Principles of Illumina Next-generation Sequencing (NGS)

The principal benefit of Illumina sequencing is its high throughput, which permits large-scale operation at low cost. Thanks to its high volume and cost-effectiveness, it can meet most sequencing needs and has heralded the era of high-throughput sequencing. Illumina sequencing has a vast range of applications. Initially utilized in genome assembly, it was later expanded to variation detection, RNA sequencing, single-cell sequencing, prenatal screening, tumor detection, and other fields.

Nonetheless, Illumina sequencing has a significant shortfall—its read length is relatively short. Progressing from an initial length of 35bp, it gradually increased to 75bp, 90bp, and currently the longest available, 2x300bp. Despite this, its read length remains somewhat short. This inadequacy can complicate the handling of repeat sequences and poses challenges for genome assembly, large fragment variation detection, and whole transcriptome research. The limitations inherent in Illumina technology constrain any further extension of read length, and this, to a certain extent, dampens its evolution.

The basic principle behind Illumina/Solexa Genome Analyzer sequencing is 'synthesis by sequencing'. During the process of DNA polymerase synthesizing the complementary strand, four different color-labeled dNTPs are consecutively added. The addition of each type of dNTP produces a specific fluorescent signal. This signal is captured and processed through specialized computer software, ultimately yielding the sequenced DNA data.

The workflow of Illumina sequencing can be broadly divided into four stages:
Library Construction
Cluster Generation
Sequencing
Base Recognition

Library Construction

What is DNA Library

To begin with, the concept of a 'library' needs to be elucidated. In this context, a library denotes a compilation of DNA fragments. In the process of library construction, sequence fragments undergo fragmentation, culminating in the formation of a DNA library.

In simple terms, it entails disrupting randomly ordered DNA molecules using techniques—such as sonication—into smaller fragments within a specific range of lengths. Unique adaptors are then appended at both ends of these minuscule segments, resulting in the construction of single-strand DNA libraries. These libraries are prepared and maintained for subsequent sequencing processes.

How to Construct a DNA Library

The initial step in library construction involves the random fragmentation of DNA samples. At this point, these DNA samples primarily consist of longer fragments, for instance, segments in the range of 100-300K. Through random fragmentation, these larger pieces are broken down into shorter fragments. There are diverse methods at our disposal for DNA fragmentation, including mechanical breakage, ultrasonication, and enzymatic digestion, among others.

The fragment length can be predetermined; for example, if we set the fragment length at 500 base pairs (bp), these larger pieces will eventually be broken into numerous 500bp short fragments, thus constructing a 500bp library.

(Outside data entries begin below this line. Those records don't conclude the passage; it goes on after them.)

-- ==== Sys2Proof/Certificates/Slice0/Obligations.lean ====
section
/-! DEFINITION. What is claimed of the machine, each statement with the rules of spec/ it rests on. -/
open Sys2Proof Sys2Proof.Machine

/-! Scalar instructions (spec/06). -/

/-- R133: the ALU group. Each instruction completes at 8 cc, writes the value the table gives, reduced to 64 bits, and changes nothing
else but the PC; ADDS and SUBS set OV sticky where they clamp (R128). -/
def Obligations.AluResults : Prop :=
  ∀ (s : State) (w : Who) (c : Ctx) (d a b : Reg) (x y : Word), Issues s w c → Usable s w c [a, b, d] →
    x = s.reg w c a.toNat → y = s.reg w c b.toNat →
    Yields (.add d a b) s w c d (BitVec.ofNat 64 (x.toNat + y.toNat)) ∧
    Yields (.sub d a b) s w c d (BitVec.ofInt 64 ((x.toNat : Int) - y.toNat)) ∧
    Yields (.and d a b) s w c d (x &&& y) ∧
    Yields (.or d a b) s w c d (x ||| y) ∧
    Yields (.xor d a b) s w c d (x ^^^ y) ∧
    Yields (.andn d a b) s w c d (x &&& ~~~y) ∧
    Yields (.shl d a b) s w c d (BitVec.ofNat 64 (x.toNat * 2 ^ (y.toNat % 64))) ∧
    Yields (.shr d a b) s w c d (BitVec.ofNat 64 (x.toNat / 2 ^ (y.toNat % 64))) ∧
    Yields (.sar d a b) s w c d (BitVec.ofInt 64 (x.toInt / (2 ^ (y.toNat % 64) : Nat))) ∧
    Yields (.rol d a b) s w c d
      (BitVec.ofNat 64 (x.toNat * 2 ^ (y.toNat % 64) + x.toNat / 2 ^ (64 - y.toNat % 64))) ∧
    Yields (.min d a b) s w c d (if x.toInt ≤ y.toInt then x else y) ∧
    Yields (.max d a b) s w c d (if x.toInt ≤ y.toInt then y else x) ∧
    Yields (.minn d a b) s w c d (if x.toNat ≤ y.toNat then x else y) ∧
    Yields (.maxn d a b) s w c d (if x.toNat ≤ y.toNat then y else x) ∧
    (∀ (i : Instr) (v : Int), (i = .adds d a b ∧ v = x.toInt + y.toInt) ∨ (i = .subs d a b ∧ v = x.toInt - y.toInt) →
      Writes i s w c ((if -(2 : Int) ^ 63 ≤ v ∧ v < (2 : Int) ^ 63 then c.raise 0 else c.raise fOV).finished (s.now w.core) 1 8) d
        (BitVec.ofInt 64 (max (-(2 : Int) ^ 63) (min ((2 : Int) ^ 63 - 1) v))))

/-- R134, R129: multiply and divide. A divide by zero gives the values of the rule and sets DZ sticky while DZ is not enabled; the divides take 24 cc.
R135, R136: counts, reversals and bit fields. A reversal moves bit i to bit 63 − i, or byte i to byte 7 − i; a field is clipped to the register. -/
def Obligations.MultiplyDivideAndBitResults : Prop :=
  (∀ (s : State) (w : Who) (c : Ctx) (d a b : Reg) (x y : Word), Issues s w c → Usable s w c [a, b, d] →
     x = s.reg w c a.toNat → y = s.reg w c b.toNat →
     Yields (.mul d a b) s w c d (BitVec.ofNat 64 (x.toNat * y.toNat)) ∧
     Yields (.mulh d a b) s w c d (BitVec.ofInt 64 (x.toInt * y.toInt / (2 : Int) ^ 64)) ∧
     Yields (.mulhn d a b) s w c d (BitVec.ofNat 64 (x.toNat * y.toNat / 2 ^ 64)) ∧
     (y ≠ 0 →
       Divides (.div d a b) s w c d (if x.toInt = -(2 : Int) ^ 63 ∧ y.toInt = -1 then fOV else 0) (BitVec.ofInt 64 (x.toInt.tdiv y.toInt)) ∧
       Divides (.divn d a b) s w c d 0 (BitVec.ofNat 64 (x.toNat / y.toNat)) ∧
       Divides (.rem d a b) s w c d 0 (BitVec.ofInt 64 (x.toInt - x.toInt.tdiv y.toInt * y.toInt)) ∧
       Divides (.remn d a b) s w c d 0 (BitVec.ofNat 64 (x.toNat - x.toNat / y.toNat * y.toNat))) ∧
     (y = 0 → bit c.trapen 19 = false →
       Divides (.div d a b) s w c d fDZ (BitVec.allOnes 64) ∧ Divides (.divn d a b) s w c d fDZ (BitVec.allOnes 64) ∧
       Divides (.rem d a b) s w c d fDZ x ∧ Divides (.remn d a b) s w c d fDZ x)) ∧
  (∀ (s : State) (w : Who) (c : Ctx) (d a b : Reg) (x y z : Word), Issues s w c → Usable s w c [a, b, d] →
     x = s.reg w c a.toNat → y = s.reg w c b.toNat → z = s.reg w c d.toNat →
     (∃ v, Yields (.clz d a) s w c d (BitVec.ofNat 64 v) ∧ v ≤ 64 ∧ (∀ k, k < v → x.getLsbD (63 - k) = false) ∧
       (v < 64 → x.getLsbD (63 - v) = true)) ∧
     (∃ v, Yields (.ctz d a) s w c d (BitVec.ofNat 64 v) ∧ v ≤ 64 ∧ (∀ k, k < v → x.getLsbD k = false) ∧ (v < 64 → x.getLsbD v = true)) ∧
     Yields (.popc d a) s w c d (BitVec.ofNat 64 ((List.range 64).countP fun k => x.getLsbD k)) ∧
     (∃ v, Yields (.brev d a) s w c d v ∧ ∀ k, k < 64 → v.getLsbD (63 - k) = x.getLsbD k) ∧
     (∃ v, Yields (.bswap d a) s w c d v ∧
       ∀ k j, k < 8 → j < 8 → v.getLsbD (8 * (7 - k) + j) = x.getLsbD (8 * k + j)) ∧
     (∀ p n : Nat, p = y.toNat % 64 → n = min (y.toNat / 2 ^ 8 % 64 + 1) (64 - p) →
       (∃ v, Yields (.bfx d a b) s w c d v ∧ ∀ k, k < 64 → v.getLsbD k = x.getLsbD (p + min k (n - 1))) ∧
       (∃ v, Yields (.bfxn d a b) s w c d v ∧ ∀ k, k < 64 → v.getLsbD k = (decide (k < n) && x.getLsbD (p + k))) ∧
       (∃ v, Yields (.bfi d a b) s w c d v ∧
         ∀ k, k < 64 → v.getLsbD k = if p ≤ k ∧ k < p + n then x.getLsbD (k - p) else z.getLsbD k)))

/-- R137 to R140, R142: immediates, constants, the PC-relative address and SEL. LDI is one instruction of two words (R54). -/
def Obligations.ImmediateResults : Prop :=
  ∀ (s : State) (w : Who) (c : Ctx) (d a b : Reg) (x y : Word) (i12 : BitVec 12) (sh : BitVec 6) (i19 : BitVec 19) (i48 : BitVec 48)
    (sn : BitVec 1) (p : BitVec 4), Issues s w c → Usable s w c [a, b, d] → x = s.reg w c a.toNat → y = s.reg w c b.toNat →
    Yields (.addi d a i12) s w c d (BitVec.ofInt 64 (x.toInt + i12.toInt)) ∧
    Yields (.andi d a i12) s w c d (x &&& i12.signExtend 64) ∧
    Yields (.ori d a i12) s w c d (x ||| i12.signExtend 64) ∧
    Yields (.xori d a i12) s w c d (x ^^^ i12.signExtend 64) ∧
    Yields (.shli d a sh) s w c d (BitVec.ofNat 64 (x.toNat * 2 ^ sh.toNat)) ∧
    Yields (.shri d a sh) s w c d (BitVec.ofNat 64 (x.toNat / 2 ^ sh.toNat)) ∧
    Yields (.sari d a sh) s w c d (BitVec.ofInt 64 (x.toInt / (2 ^ sh.toNat : Nat))) ∧
    Yields (.roli d a sh) s w c d (BitVec.ofNat 64 (x.toNat * 2 ^ sh.toNat + x.toNat / 2 ^ (64 - sh.toNat))) ∧
    Yields (.lui d i19) s w c d (BitVec.ofInt 64 (i19.toInt * 2 ^ 12)) ∧
    Yields (.addpc d i19) s w c d (c.pc + BitVec.ofInt 64 i19.toInt) ∧
    Yields (.sel d a b sn p) s w c d (if c.pred p.toNat = !(sn == 1) then x else y) ∧
    Writes (.ldi d i48) s w c (c.finished (s.now w.core) 2 8) d (BitVec.ofInt 64 i48.toInt) ∧
    Writes (.ldiN d i48) s w c (c.finished (s.now w.core) 2 8) d (BitVec.ofNat 64 i48.toNat)

/-- R61, R141, R143: CMP, CMPI and PLOG write one predicate, p0 apart, and nothing else. -/
def Obligations.PredicateResults : Prop :=
  ∀ (s : State) (w : Who) (c : Ctx) (a b : Reg) (x y : Word) (i12 : BitVec 12) (cond : BitVec 3) (p q r : BitVec 4) (f : BitVec 5),
    Issues s w c → Usable s w c [a, b] → x = s.reg w c a.toNat → y = s.reg w c b.toNat →
    SetsPred (.cmp cond p a b) s w c p (compares cond x y) ∧
    SetsPred (.cmpi cond p a i12) s w c p (compares cond x (i12.signExtend 64)) ∧
    (f.toNat < 8 → SetsPred (.plog p q r f) s w c p
      ([c.pred q.toNat && c.pred r.toNat, c.pred q.toNat || c.pred r.toNat, xor (c.pred q.toNat) (c.pred r.toNat),
        c.pred q.toNat && !c.pred r.toNat, c.pred q.toNat || !c.pred r.toNat, !(c.pred q.toNat && c.pred r.toNat),
        !(c.pred q.toNat || c.pred r.toNat), !(xor (c.pred q.toNat) (c.pred r.toNat))].getD f.toNat false))

/-- R128, R129, R148 to R152: a floating-point instruction none of whose flags is enabled to trap writes the result of the one rounding function and sets
those flags sticky; FSGN, FABS, FNEG and FCLASS raise none, and FCMP writes a predicate. The table floatRow names FADD, FSUB, FMUL, FFMA, FMIN, FMAX,
FDIV, FSQRT, FRCP, FRSQ, FEXP2, FLOG2 and FCVT. FEXP2 and FLOG2 are computed by a series whose correct rounding was not proved (log 9), and FLOG2 of 1
has a plus sign (log 31). -/
def Obligations.FloatResults : Prop :=
  ∀ (s : State) (w : Who) (c : Ctx), Issues s w c →
    (∀ i rs d k r, floatRow (fun q => s.reg w c q.toNat) i = some (rs, d, k, r) → Usable s w c rs → r.2 &&& c.enabled = 0 →
      Writes i s w c ((c.raise r.2).finished (s.now w.core) 1 k) d (BitVec.ofNat 64 r.1)) ∧
    (∀ (d a b : Reg) (x y : Word) (cond : BitVec 3) (p : BitVec 4) (r : Bool × Flags), Usable s w c [a, b, d] →
      x = s.reg w c a.toNat → y = s.reg w c b.toNat → r = fCompare cond.toNat (single x) (single y) →
      Yields (.fsgn d a b) s w c d ((x &&& 0x7FFFFFFF) ||| (y &&& 0x80000000)) ∧
      Yields (.fabs d a) s w c d (x &&& 0x7FFFFFFF) ∧
      Yields (.fneg d a) s w c d ((x &&& 0xFFFFFFFF) ^^^ 0x80000000) ∧
      (∃ k, k < 10 ∧ Yields (.fclass d a) s w c d (BitVec.ofNat 64 (2 ^ k)) ∧ k = fClassBit fp32 (x.toNat % 2 ^ 32)) ∧
      (r.2 &&& c.enabled = 0 → SetsPred (.fcmp cond p a b) s w (c.raise r.2) p r.1))

/-- R128, R151: a floating-point instruction that would raise an enabled flag takes FPEXC with every flag it would have raised in tval, and
a divide by zero with DZ enabled takes DIVZERO; nothing is written before. -/
def Obligations.FlagTraps : Prop :=
  ∀ (s : State) (w : Who) (c : Ctx), Issues s w c → (∀ p, c.role ≠ .top p) →
    (∀ i rs d k r, floatRow (fun q => s.reg w c q.toNat) i = some (rs, d, k, r) → Usable s w c rs → r.2 &&& c.enabled ≠ 0 →
      Traps i s w c .fpexc (r.2.setWidth 64)) ∧
    (∀ (d a b : Reg) (x y : Word) (cond : BitVec 3) (p : BitVec 4) (f : Flags), Usable s w c [a, b, d] →
      x = s.reg w c a.toNat → y = s.reg w c b.toNat →
      (f = (fCompare cond.toNat (single x) (single y)).2 → f &&& c.enabled ≠ 0 →
        Traps (.fcmp cond p a b) s w c .fpexc (f.setWidth 64)) ∧
      (y = 0 → bit c.trapen 19 = true → ∀ i, i = .div d a b ∨ i = .divn d a b ∨ i = .rem d a b ∨ i = .remn d a b →
        Traps i s w c .divzero 8))

/-- R38, R145, R146: CRD copies a control register as it stands; CWR writes the writable bits of one, after the frame has advanced. Neither changes
another register. R37, R39, R40, R146, R337: what a CWR leaves in the control registers it writes, by the writer's mode; alloc, ctr, grp, slotid,
tileid and, in U, the registers of the supervisor are read-only. -/
def Obligations.ControlRegisters : Prop :=
  (∀ (s : State) (w : Who) (c : Ctx) (d a : Reg) (n : BitVec 8), Issues s w c → Usable s w c [a, d] →
     ¬(c.mode = .u ∧ (n = 0x08 ∨ n = 0x09 ∨ n = 0x0A)) →
     Yields (.crd d n) s w c d (s.ctlReg w c n.toNat) ∧
     (¬(c.kind = .migrant ∧ c.mode = .u ∧ (n = 0x02 ∨ n = 0x03)) →
       Becomes (.cwr a n) s w ((c.finished (s.now w.core) 1 8).writeCtl c.mode n.toNat (s.reg w c a.toNat)))) ∧
  (∀ (s : State) (w : Who) (c : Ctx) (m : Mode) (v : Word),
     (∀ n, n = 0x05 ∨ 0x0C ≤ n ∧ n ≤ 0x0F → c.writeCtl m n v = c) ∧
     s.ctlReg w (c.writeCtl m 0x01 v) 0x01 = v &&& 0xFF ∧
     s.ctlReg w (c.writeCtl m 0x02 v) 0x02 = v &&& 0xFC7FFFFFFFFFFFFF ∧
     s.ctlReg w (c.writeCtl m 0x03 v) 0x03 = v &&& 0xFC7FFFFFFFFFFFFF ∧
     s.ctlReg w (c.writeCtl m 0x04 v) 0x04 = v &&& 7 ∧
     (c.writeCtl m 0x00 v).pw.setWidth 64 = (v &&& 0x3FFFFE) ||| (c.pw.setWidth 64 &&& 0xFFC00001) ∧
     (m = .u → ∀ n, n = 0x06 ∨ 0x08 ≤ n ∧ n ≤ 0x0B ∨ n = 0x10 → c.writeCtl m n v = c) ∧
     (m ≠ .u → (c.writeCtl m 0x09 v).epc = v &&& ~~~3 ∧ (c.writeCtl m 0x0A v).tval = v ∧
       (c.writeCtl m 0x08 v).cause = (v &&& 0x803F) ||| (c.cause &&& ~~~0x803F)))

Other lengths can also be selected, such as the widely-used 170bp and 350bp libraries, as well as longer ones, including 500bp, 800bp, 2k, 5k, 6k libraries, and so forth. Typically, libraries with a size under 1000bp are referred to as short fragment libraries, while those with sizes larger are termed long fragment libraries.

It is crucial to note that, when referencing a 500bp library, 500bp serves merely as a peak value, indicating that the majority of fragment lengths approximate 500bp. Indeed, not all fragments measure precisely 500bp; there may be segments of varying lengths, such as 300bp or 800bp. Post-fragmentation, fragments within a certain range can be recovered through the electrophoresis process. For a 500bp library, fragments between 300-800bp can be recovered. The size of this library—or the insert size—is of monumental importance and will play a significant role in subsequent sequence assembly and short-read alignment processes. Once a suitable DNA library is retrieved, a series of subsequent procedures must be performed.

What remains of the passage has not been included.